Dukungan serupa disampaikan Deputi Bidang Koordinasi Pemberdayaan Ekonomi Masyarakat dan Perlindungan Pekerja Migran, Leontinus Alpha Edison. Ia mengaku tertarik dengan konsep penyelenggaraan Ekraforia II yang akan berlangsung pada 14–16 Agustus 2026 di kawasan bekas Penjara Belanda yang telah direvitalisasi.
"Ini bukan sekadar pilihan lokasi yang unik, tetapi menjadi bukti bahwa aset pemerintah daerah yang sebelumnya tidak dimanfaatkan dapat dihidupkan kembali sebagai pusat ekonomi kreatif dan pemberdayaan masyarakat," ujarnya.
Leontinus juga menawarkan konsep Perintis Berdaya Connect untuk diterapkan di Bengkalis. Menurutnya, Ekraforia dapat menjadi wadah mempertemukan pelaku ekonomi kreatif, UMKM, mentor, hingga akses pembiayaan dalam satu ekosistem yang terintegrasi.
Sementara itu, Pelaksana Tugas Kepala Dinas Pariwisata, Kebudayaan, Pemuda, dan Olahraga Kabupaten Bengkalis, Ardiansyah, menjelaskan bahwa kunjungan ke ICCN dan Kementerian Koordinator Pemberdayaan Masyarakat merupakan bagian dari strategi memperkuat pembangunan ekonomi kreatif daerah sesuai arahan Bupati Bengkalis Kasmarni.
"Kami melakukan konsultasi dan pendampingan bersama ICCN agar pembangunan kota kreatif di Kabupaten Bengkalis dapat berjalan optimal dan mampu mendongkrak perekonomian daerah melalui inovasi ekonomi kreatif," jelasnya.
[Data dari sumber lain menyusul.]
/-- KEYBLOCK_IMPORT places the key of a block that verifies and whose attributes Table 13.2 allows (R387); KEYBLOCK_EXPORT returns a block with
a ledger entry (R388); KEY_CHECK_VALUE the value of R289. AEAD_ENCRYPT returns ciphertext and tag; AEAD_DECRYPT plaintext and
the verdict, withholding the output of a tag that does not match (R312, R390). -/
def Obligations.BlockCommands : Prop :=
  (∀ (id : CmdId) (x : JobCtx) (ps : Nat) (pr : SlotRec) (s : State), let p := x.cmd.desc.inl
    let dual := byteAt p 0 == 1
    let t := looked x ps pr s
    jobOf s.rt id 0x0160 = some x → byteAt p 0 ≤ 1 → zeroAt p 1 13 = true → Finds s x x.cmd.desc.key1 (accepts 0x0160 false) ps pr →
    levelFits t.rt x.cmd.bundle x.cmd.epoch pr = true → (dual = true → latchOpenFor t.rt x = true) → 48 ≤ x.cmd.input.length →
    x.cmd.input.length ≤ 4096 →
    (kbUnwrap (pr.alg == algT) (matOf s x ps pr) x.cmd.input = none → exec (.keyblockImport id) s = .next (refuseJobInput x 0x08 t)) ∧
    (∀ c, kbUnwrap (pr.alg == algT) (matOf s x ps pr) x.cmd.input = some c → let a := { kbAttrs c with dual := dual }
      (attrsOk a = false → exec (.keyblockImport id) s = .next (refuseJobInput x 0x15 t)) ∧
      (attrsOk a = true → let k : NewKey := { a := a, nb := 0, na := 0, ver := BitVec.ofNat 16 (leAt c.ver 0 2) }
        exec (.keyblockImport id) s = .next (placeKey x 0x0002 k ps pr c.key (resultCheck a.alg c.key) [] 13 t)))) ∧
  (∀ (id : CmdId) (x : JobCtx) (s : State), jobOf s.rt id 0x0161 = some x → zeroAt x.cmd.desc.inl 0 14 = true → x.cmd.input = [] →
    (∀ st, lockExport x x.cmd.desc.key1 x.cmd.desc.key2 s.rt = .error (.no st) → exec (.keyblockExport id) s = .next (failJob x st s)) ∧
    (∀ b slot r rt, lockExport x x.cmd.desc.key1 x.cmd.desc.key2 s.rt = .ok (b, slot, r, rt) →
      let d : Delta := { changes := [], reads := [slot], entries := [jobEntry s.rt x 0x0003 slot r.gen r.gen (needsLatch r) []] }
      exec (.keyblockExport id) s = .next (submitJob x d (needsLatch r) [] b 0 { s with rt := touchTiles x.cmd.die (readTiles rt x.cmd.bundle x.cmd.epoch slot r) rt }))) ∧
  (∀ (id : CmdId) (x : JobCtx) (k : Nat) (r : SlotRec) (s : State), jobOf s.rt id 0x0162 = some x →
    (zeroAt x.cmd.desc.inl 0 14 = false → exec (.keyCheckValue id) s = .next (failJob x stMalformed s)) ∧
    (zeroAt x.cmd.desc.inl 0 14 = true → Finds s x x.cmd.desc.key1 (accepts 0x0162 false) k r → let v := checkValue r.alg (matOf s x k r)
      exec (.keyCheckValue id) s = .next (doneJob x v [] v.length (looked x k r s)))) ∧
  (∀ (dec : Bool) (id : CmdId) (x : JobCtx) (k : Nat) (r : SlotRec) (s : State), let p := x.cmd.desc.inl
    let b := x.cmd.input
    let op := if dec then 0x0171 else 0x0170
    let c := if dec then Instr.aeadDecrypt id else .aeadEncrypt id
    let ccm := byteAt p 0 == 2
    let nl := byteAt p 1
    let tl := byteAt p 2
    let hl := leAt p 4 4
    let src := b.drop (nl + hl)
    let t := looked x k r s
    jobOf s.rt id op = some x → x.cmd.desc.opcode = BitVec.ofNat 16 op → byteAt p 0 = 1 ∨ byteAt p 0 = 2 → byteAt p 3 = 0 → zeroAt p 8 6 = true →
    nl + hl ≤ 65536 → nl + hl ≤ b.length → Finds s x x.cmd.desc.key1 (accepts op false) k r →
    (aeadParOk ccm nl tl = false → exec c s = .next (refuseJobInput x 0x21 t)) ∧
    (aeadParOk ccm nl tl = true → dec = false → src.length ≤ 16777216 → let m := matOf s x k r
      exec c s = .next (doneJob x [] (if ccm then ccmEnc m (b.take nl) (slice b nl hl) src tl else gcmEnc m (b.take nl) (slice b nl hl) src) 0 t)) ∧
    (aeadParOk ccm nl tl = true → dec = true → tl ≤ src.length → src.length - tl ≤ 65536 → let m := matOf s x k r
      let ct := src.take (src.length - tl)
      let tag := src.drop (src.length - tl)
      let v := if ccm then ccmDec m (b.take nl) (slice b nl hl) ct tag else gcmDec m (b.take nl) (slice b nl hl) ct tag
      (v.2 = true → exec c s = .next (doneJob x [0#8] v.1 0 t)) ∧
      (v.2 = false → exec c s = .next (doneJob x [1#8] (zeros (src.length - tl)) 0 (onRt (modCmd x.id fun c => { c with withheld := true }) t)))) ∧
    (aeadParOk ccm nl tl = true → dec = true → src.length < tl → exec c s = .next (refuseJobInput x 0x20 t)))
Selain itu, kunjungan ke Kemenko PM juga bertujuan menyelaraskan program pemerintah pusat dengan kebutuhan daerah, khususnya dalam mendukung pertumbuhan UMKM melalui pembinaan, pendampingan, serta membuka akses kemitraan dengan berbagai pemasok dan pelaku usaha.
"Kami ingin UMKM Bengkalis tumbuh, mandiri, profesional, dan mampu bersaing hingga tingkat nasional, bahkan global," tambah Ardiansyah.
Ketua Bengkalis Creative Network, Riza Zuhelmy, menyebut kolaborasi dengan ICCN dan Kemenko PM menjadi momentum penting dalam membangun fondasi ekosistem ekonomi kreatif di Bengkalis.
"Ekraforia bukan sekadar festival, tetapi gerakan bersama untuk membangun ekosistem ekonomi kreatif yang berkelanjutan. Kolaborasi antara komunitas, pemerintah, akademisi, pelaku usaha, dan jejaring nasional akan menjadi fondasi kuat menuju Bengkalis sebagai kabupaten kreatif," tegasnya.
Riza berharap dukungan tersebut dapat memperkuat kapasitas pelaku ekonomi kreatif, membuka akses jejaring dan investasi, sekaligus menjadikan Ekraforia sebagai etalase potensi kreatif Bengkalis di tingkat nasional.
Ekraforia 2026 dijadwalkan berlangsung pada 14–16 Agustus 2026 di kawasan Jail Huis Van Bewaring atau Penjara Belanda, Jalan Pahlawan, Kelurahan Bengkalis Kota. Berbagai kegiatan akan digelar, mulai dari Creative Gallery, Maker Space, Creative Stage, Local Market, Creative Connect, hingga Ekrafo Run.